• _Collected data_
-- ==== Sys2Proof/Certificates/Slice0/Obligations.lean ====
section
/-! DEFINITION. The statements about the machine. "The event leaves u" reads: exec answers next (s.built u), where built
adds the build event that the event brings about (R178; log 12). -/

open Sys2Proof Sys2Proof.Machine Sys2Proof.Machine.State

/-! ## The queue, reset and time -/

/-- A step takes the command at the front of the queue, on the state with the queue's rest; on an empty queue the block
idles. Both are the model's choices (log 1, log 2). -/
def Obligations.StepTakesFrontCommand : Prop :=
  (∀ (c : Instr) (rest : List Instr) (s : State), step { s with pending := c :: rest } = exec c { s with pending := rest }) ∧
  ∀ s : State, s.pending = [] → step s = .next s

/-- No command stops the block, and none reaches into the queue (R158, R174, R192; log 1). -/
def Obligations.EveryCommandCompletes : Prop :=
  ∀ (c : Instr) (s : State), ∃ t, exec c s = .next t ∧ t.pending = s.pending

/-- POWER_ON_RESET gives every block its power-on values, whatever was in flight (R15, R18, R48, R54, R120, R137, R155,
R163, R171, R177, R180, R184). The model's own: the waiting commands and the drawn counter stay (log 1, log 23), no
occurrence waits to be taken (log 8), sdo is empty (log 18), RST_N is Low after the command and its rise changes nothing
else, and State.reset is the state after both (log 4, log 5). -/
def Obligations.ResetGivesPowerOnValues : Prop :=
  (∀ s : State, ∃ t, exec .powerOnReset s = .next t ∧ t.rstN = false ∧
    (∀ n, t.channel n = ⟨⟨none, 0, .bothway⟩, ⟨none, none, 0, none⟩,
      ⟨.unequipped, .none, none, .fill, none, ⟨false, false, false⟩, false, none⟩, []⟩) ∧
    (∀ k, (t.profiles.get k).transmit.cells = [0x9, 0x1, 0xD, 0x5, 0xB, 0xF] ∧
      (t.profiles.get k).receive.cells =
        [.invalid, .is .seize, .invalid, .invalid, .invalid, .is .answer, .invalid, .invalid,
         .invalid, .is .free, .invalid, .is .clear, .invalid, .is .proceed, .invalid, .is .block]) ∧
    (∀ g, t.group g = ⟨none, [], [], none, none, false, []⟩) ∧
    (∀ sp, t.span sp = ⟨none, .unused, 0, 0, none, none, false, 0, .fill 32 .none, .fill 32 none⟩) ∧
    (∀ k w, (t.index.get k).get w = none) ∧ t.purge = ⟨[], 0, false⟩ ∧
    (∀ p, t.list p = []) ∧ t.transfer = none ∧
    (∀ c, t.faultClass c = ⟨true, true,
      if c ∈ [.recordLost, .spanSilent, .spanFailed, .releaseStuck] then .major else .minor, 0, 0⟩) ∧
    t.faults.first = none ∧ t.faults.later = .fill 11 false ∧ t.faults.reported = [] ∧
    t.scrub = ⟨8, 0, some 8⟩ ∧
    (∀ sp, t.linkSpan sp = ⟨.fill 32 false, false, 0⟩) ∧ t.link.transmitter = none ∧ t.link.servedLast = none ∧
    t.link.refreshInterval = 1000 ∧ t.link.refreshTimer = some 1000 ∧
    (∀ p : PortNo, t.port p = ⟨p = 0, p = 0, p = 0, .idle, false, []⟩) ∧
    t.restart = none ∧ t.millis = 0 ∧ t.freeCount = s.freeCount ∧ t.pending = s.pending) ∧
  (∀ s : State, exec .rstNRise s = .next { s with rstN := true }) ∧
  State.reset = { powerOnReset State.reset with rstN := true }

• _WHAT IS NEEDED_
Lines holding "model": copy each one from the records above.

• _RESPONSE_
idles. Both are the model's choices (log 1, log 2). -/
R163, R171, R177, R180, R184). The model's own: the waiting commands and the drawn counter stay (log 1, log 23), no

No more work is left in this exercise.